Desde
que Moisés descendió del Sinaí con las Tablas de la Ley, la turba jamás (se) ha
perdonado el castigo de su idolatría. Ha buscado una y otra vez resarcirse de
la humillación del deber de obediencia al modelo divino de contención que rechaza
como un chantaje intolerable. Con la excusa de ideales ilustrados ha redescubierto
el placer de coquetear primero y entregarse después a la guerra sin cuartel.
Apura sus consecuencias hasta el horror. Nada es sagrado; todo es profano. Descontada
cualquier forma de amor o incluso de amistad que no se reduzca al afecto,
cuando no a la simple emoción, opone a la prohibición mosaica el regreso a la
retaliación babilónica. Su noción revolucionaria de la justicia, embotada bajo el
aterrador pleonasmo de la acción directa,
suele condensarse en ripios despiadados y ancestrales. Ojo por ojo, diente por
diente.
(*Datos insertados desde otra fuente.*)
-- ==== Sys2Proof/Machine/Tasks.lean ====
section
/-! DEFINITION. Tasks and launches: acceptance, eligibility, placement, spawning, stealing, forks, retirement, pre-emption, resumption
and cancellation (R90 to R104, R108 to R122), and the assignment of clusters (R18, R238, R412). -/

namespace Sys2Proof.Machine

/-! ## Fitting a task to a core (R98) -/

/-- Bytes [a, a + n) and [b, b + m) meet. -/
def meets (p : Nat × Nat) (a n : Nat) : Bool := overlaps p.1 p.2 a n

/-- The lowest-addressed free range of a size, aligned, below a total. -/
def freeRange (used : List (Nat × Nat)) (size align total : Nat) : Option Nat :=
  if size = 0 then some 0
  else ((List.range (total / align)).map (fun i => align * i)).find? (fun o => decide (o + size ≤ total) && !used.any (fun p => meets p o size))

def State.liveSlots (s : State) (cid : Nat) : List Slot := ((List.range 4).map (fun i => s.slot (hartOf cid i))).filter (fun x => x.live)
def State.savedSlots (s : State) (cid : Nat) : List Slot := (s.saved.filter (fun v => v.cid == cid)).map (fun v => v.slot)

def State.freeSlot (s : State) (cid : Nat) : Option Nat := (List.range 4).find? (fun i => !(s.slot (hartOf cid i)).live)

def State.freeWindow (s : State) (cid size : Nat) : Option Nat := freeRange ((s.liveSlots cid).map (fun x => (x.winOff, x.winSize))) size size 8192

def State.freeScratch (s : State) (cid size : Nat) : Option Nat :=
  freeRange ((s.liveSlots cid ++ s.savedSlots cid).map (fun x => (x.scratchOff, x.scratch))) size 256 65536

/-- Phasers of a cluster that no task's reservation and no orphan holds (R98, R266). -/
def State.freePhaserSlots (s : State) (cl : Nat) : Nat :=
  512 - (((s.harts.filter (fun p => isTask p.1 && clusterOf p.1 == cl && p.2.live)).foldl (fun n p => n + p.2.phasers) 0)
    + ((s.saved.filter (fun v => v.cid / 256 == cl)).foldl (fun n v => n + v.slot.phasers) 0)
    + ((s.cluster cl).phasers.filter (fun p => p.2.orphan)).length)

def State.coreIn (s : State) (cid : Nat) : Bool := !s.coreOut cid

/-- Where a task goes on a core: slot, window and scratchpad range. -/
structure Place where
  sl : Nat
  win : Nat
  scratch : Nat
  deriving DecidableEq, Repr

/-- The fit of R98 but for the code image. -/
def State.place (s : State) (cid window scratch phasers : Nat) : Option Place :=
  if ¬ s.coreIn cid ∨ s.freePhaserSlots (cid / 256) < phasers then none
  else match s.freeSlot cid, s.freeWindow cid window, s.freeScratch cid scratch with
    | some sl, some w, some q => some ⟨sl, w, q⟩
    | _, _, _ => none

/-! ## Code images (R99, R286) -/

/-- Physical 64 KiB pages of a launch's image, from the page of its entry on. -/
def State.imagePages (s : State) (pid : BitVec 16) : Nat → Nat → List Nat
  | 0, _ => []
  | n + 1, page =>
    if 2 ^ 48 ≤ page * 65536 then []
    else match s.translate pid (page * 65536) false false true with
      | some (p, _) => p / 65536 :: State.imagePages s pid n (page + 1)
      | none => []

/-- The leaf entry of a page, the station's or the tables', has x set, whatever its other fields hold. -/
def State.codeLeaf (s : State) (pid : BitVec 16) (page : Nat) : Bool :=
  match s.cached pid (page * 65536), s.walk pid (page * 65536) with
  | some e, _ => pteX e.pte
  | none, some p => pteX p.2
  | none, none => false

/-- The page at which an image that holds a page ends though its leaf has x: its other fields are illegal (R225), so its fill faults (R99, R286). -/
def State.imageBad (s : State) (pid : BitVec 16) (page : Nat) : Option Nat :=
  let n := (s.imagePages pid 16 page).length
  if 0 < n ∧ n < 16 ∧ (page + n) * 65536 < 2 ^ 48 ∧ s.codeLeaf pid (page + n) then some (page + n) else none

/-- Granules that the fill of an image reads, each with an error once more: its record, and for the replay an event of the station through which
dispatch fills (R286, R291), the spec naming no unit (log 11, the model's choice). -/
def State.imageRead (s : State) (p n : Nat) : State :=
  let k := (s.softErrors.filter (fun e => match e with | .granule g _ => overlaps (64 * g) 64 p n | _ => false)).length
  (List.range k).foldl (fun s _ => s.noteUnit (18816 + stationOf p)) (s.granulesRead p n).1

/-- One page of an image gets its frame: the one that holds it, or the lowest free one, filled from memory, of which a granule with an error is
read again (R290). -/
def State.loadPage (s : State) (cl : Nat) (lid : Word) (ppn : Nat) : Option (State × Nat) :=
  let c := s.cluster cl
  match c.frames.find? (fun f => f.ppn == ppn) with
  | some f => some (s.modCluster cl (fun c => { c with frames := c.frames.map (fun g => if g.n = f.n then { g with users := if g.users.contains lid then g.users else g.users ++ [lid] } else g) }), f.n)
  | none =>
    match (List.range 16).find? (fun n => !c.frames.any (fun f => f.n == n)) with
    | none => none
    | some n =>
      let s := (s.foldAt (ppn * 65536) 65536).imageRead (ppn * 65536) 65536
      let s := s.modCluster cl (fun c => { c with frames := c.frames ++ [⟨n, ppn, [lid]⟩] })
      some ({ s with imem := Mem.copyFrom s.imem ((cl * 16 + n) * 65536) s.ext (ppn * 65536) 65536 }, n)

def State.loadPages (s : State) (cl : Nat) (lid : Word) : List Nat → Option (State × List Nat)
  | [] => some (s, [])
  | p :: l => match s.loadPage cl lid p with
    | none => none
    | some (s, n) => (State.loadPages s cl lid l).map (fun r => (r.1, n :: r.2))

/-- The launch's image is in the cluster, or is loaded; none where too few frames are free (R98, R99). -/
def State.loadImage (s : State) (cl : Nat) (l : Launch) : Option State :=
  if (s.cluster cl).images.any (fun i => i.lid == l.lid) then some s
  else
    let page := l.entry.toNat / 65536
    (s.loadPages cl l.lid (s.imagePages l.pid 16 page)).map (fun r => r.1.modCluster cl (fun c => { c with images := c.images ++ [⟨l.lid, page, r.2⟩] }))

/-- The image holds no page: a fill fault at the entry address (R99, R286). -/
def State.noImage (s : State) (cl : Nat) (l : Launch) : Bool :=
  !(s.cluster cl).images.any (fun i => i.lid == l.lid) && (s.imagePages l.pid 1 (l.entry.toNat / 65536)).isEmpty

/-- What makes the fill of a launch's image fault, as the virtual address: no page, a page to be loaded with a granule whose second reading
fails too (R286, R290, log 11), or after these a page with an illegal leaf (R225, R286). -/
def State.imageFault (s : State) (cl : Nat) (l : Launch) : Option Reg64 :=
  if s.noImage cl l then some l.entry
  else if (s.cluster cl).images.any (fun i => i.lid == l.lid) then none
  else
    let page := l.entry.toNat / 65536
    let unread := ((s.imagePages l.pid 16 page).zipIdx page).findSome? (fun p =>
      if (s.cluster cl).frames.any (fun f => f.ppn == p.1) then none
      else s.softErrors.findSome? (fun e => match e with | .granule g true => if g / 1024 = p.1 then some (r64 (p.2 * 65536 + g % 1024 * 64)) else none | _ => none))
    unread.or ((s.imageBad l.pid page).map (fun n => r64 (n * 65536)))

/-- A fill fault (R286). A granule at the address has been read again for it. -/
def State.fillFault (s : State) (cl : Nat) (l : Launch) (va : Reg64) : State :=
  let s := match s.translate l.pid va.toNat false false true with | some (p, _) => s.imageRead (p / 64 * 64) 64 | none => s
  (s.record cl { time := 0, seq := 0, lid := l.lid, val := va, pc := l.entry, unit := l.die, ukind := 10, kind := 7, cause := 4, status := 4 }).cancelLaunch l.lid

/-! ## Starting a task (R102) -/

/-- What a task starts with. The sc flag of a task with no reservation, a child or a recruit, is off: the SC attribute is held by
reservations (R104). -/
structure Start where
  entry : Reg64
  regs : List (Nat × Reg64)
  window : Nat
  scratch : Nat := 0
  phasers : Nat := 0
  tid : Word
  lid : Word
  ctok : Word
  watch : Bool
  sc : Bool
  /-- sp holds the address after the reservation (else 0). -/
  sp : Bool := false
  stage : Option StageRef := none
  deriving DecidableEq, Repr

/-- The start state of R102. -/
def Start.slot (t : Start) (cid uid : Nat) (pid : BitVec 16) (p : Place) : Slot :=
  let x : Slot := { live := true, uid := uid, pid := pid, pc := t.entry, winSize := t.window, winOff := p.win, srs := r64 (t.lid.toNat * 2 ^ 32 + t.tid.toNat) ^^^ seedXor, tid := t.tid, lid := t.lid, ctok := t.ctok, watch := t.watch, sc := t.sc, stage := t.stage, scratchOff := p.scratch, scratch := t.scratch, phasers := t.phasers, phLeft := t.phasers }
  let x := t.regs.foldl (fun (x : Slot) r => x.putG r.1 r.2) x
  if t.sp ∧ x.lnInside ∧ x.gOff 55 + 8 ≤ x.winSize then x.putG 55 (r64 (cid * 65536 + p.scratch + t.scratch)) else x

/-- A task starts on a core: the full bits of its reservation are cleared (R102), which lets STFEs parked at their words complete (R236), and
it counts for its launch (R101). -/
def State.startTask (s : State) (cid : Nat) (p : Place) (t : Start) : State :=
  let base := cid * 65536 + p.scratch
  let h := hartOf cid p.sl
  let x := t.slot cid s.nextId (((s.cluster (cid / 256)).pid).getD 0) p
  let s := s.setSlot h { x with callId := (s.slot h).callId }
  let gone := s.full.filter (fun a => base ≤ a ∧ a < base + t.scratch)
  let s : State := { s with nextId := s.nextId + 1, full := s.full.filter (fun a => a < base ∨ base + t.scratch ≤ a), launches := s.launches.map (fun l => if l.lid = t.lid then { l with ran := l.ran + 1 } else l) }
  gone.foldl (fun s a => s.serveParked (s.ops.length + 1) a) s

def State.launch? (s : State) (lid : Word) : Option Launch := s.launches.find? (fun l => l.lid == lid)

/-! ## Records (R92 to R94) -/

/-- Sequence numbers from a last one on, skipping 0 and those still held (R94). -/
def State.nextLid (s : State) (die : Nat) : Nat → Nat → Nat
  | 0, n => n
  | f + 1, n =>
    let k := (n + 1) % 2 ^ 30
    if k = 0 ∨ s.held (BitVec.ofNat 32 (die * 2 ^ 30 + k)) then State.nextLid s die f k else k

/-- Clusters of a mask that are assigned to the process and in service (R93). -/
def State.admitted (s : State) (pid : BitVec 16) (mask : Reg64) : List Nat :=
  (List.range 64).filter (fun c => mask.getLsbD c && s.holds pid c && !s.clustersOut.contains c)

/-- The reason for which a record is rejected, by its code (R93); 0 for none. -/
def State.rejectCode (s : State) (die : Nat) (pid : BitVec 16) (firmware : Bool) (w : List Reg64) : Nat :=
  let r := fun i => w.getD i 0
  let prio := bits (r 5) 56 3
  if bits (r 7) 0 64 ≠ 0 ∨ bits (r 6) 4 60 ≠ 0 ∨ bits (r 5) 59 5 ≠ 0 ∨ bits (r 5) 50 6 ≠ 0 then 1
  else if prio = 7 ∧ ¬ firmware then 2
  else if bits (r 5) 0 32 % 256 ≠ 0 ∨ 65536 < bits (r 5) 0 32 ∨ 16 < bits (r 5) 32 16 then 3
  else if bits (r 0) 0 2 ≠ 0 ∨ bits (r 0) 48 16 ≠ 0 then 4
  else if bits (r 3) 0 32 ≠ 0 ∧ s.admitted pid (r 2) = [] then 5
  else if bits (r 6) 1 1 = 1 then 6
  else if 4096 ≤ (s.launches.filter (fun l => l.die == die && l.prio == prio && decide (l.next < l.count))).length then 7
  else 0

def windowBytes (code : Nat) : Nat := if code = 0 then 256 else 1024 * 2 ^ code

/-- A record is accepted or rejected (R93, R94): the code, and the launch id. -/
def State.acceptRecord (s : State) (die : Nat) (pid : BitVec 16) (origin : Origin) (w : List Reg64) : State × Nat × Word :=
  let code := s.rejectCode die pid (origin == .firmware) w
  if code ≠ 0 then (s, code, 0)
  else
    let r := fun i => w.getD i 0
    let seq := s.nextLid die (s.launches.length + 2) (Tab.getD s.lidSeq die 0)
    let lid := BitVec.ofNat 32 (die * 2 ^ 30 + seq)
    let cls := s.admitted pid (r 2)
    let l : Launch := { lid := lid, die := die, pid := pid, seq := seq, accepted := s.clk, entry := r 0, args := r 1, count := bits (r 3) 0 32, token := BitVec.ofNat 32 (bits (r 3) 32 32), pred0 := BitVec.ofNat 32 (bits (r 4) 0 32), pred1 := BitVec.ofNat 32 (bits (r 4) 32 32), clusters := cls.foldl (fun (m : Reg64) c => m ||| r64 (2 ^ c)) 0, window := windowBytes (bits (r 5) 48 2), scratch := bits (r 5) 0 32, phasers := bits (r 5) 32 16, prio := bits (r 5) 56 3, notify := bits (r 6) 3 1 == 1, sc := bits (r 6) 2 1 == 1, watch := bits (r 6) 0 1 == 1, origin := origin, walk := (cls.headD 0) * 256 }
    (({ s with lidSeq := Tab.set s.lidSeq die seq, launches := s.launches ++ [l] } : State).settle, 0, lid)

/-- LAUNCH sends its record to the command processor of its die (R158). -/
def execLaunch (f t : BitVec 6) (s : State) : Host.Outcome State Fault Refusal :=
  run (.launch f t) s (fun s => .done (s.postTo t.toNat (.launch ((List.range 8).map (fun i => s.getG (f.toNat + i)))) (fun q => { q with major := 0x1A, sel := 3 })))

/-- The oldest record sent to a die's command processor is accepted or rejected (R93, R158). On rejection the launch id in the result is 0; R158
says so of the message only, and of a register it is the model's choice (log 80). -/
def execLaunchRecordAcceptance (die : Nat) (s : State) : Host.Outcome State Fault Refusal :=
  .next (match s.ops.find? (fun o => dieOf o.owner == die && (match o.kind with | .launch _ => true | _ => false)) with
    | none => s
    | some o => match o.kind with
      | .launch w =>
        let r := s.acceptRecord die o.pid (.task o.owner o.task) w
        r.1.setOp { o with kind := if o.off.isSome then .value (r64 (r.2.2.toNat + r.2.1 * 2 ^ 32)) [] else .value (r64 r.2.1) [r.2.2.zeroExtend 64] }
      | _ => s)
En manos de sus ideólogos el terror ha dejado de funcionar como el
instrumento de la virtud republicana
para convertirse en la justificación subversiva del vicio tribal. La horda es la víctima. Quien la retenga, su verdugo.
Toda oposición debe ser reeducada. Todo límite, allanado. Toda frontera,
abolida. Je suis fait pour
gouverner le crime, non pour le combattre.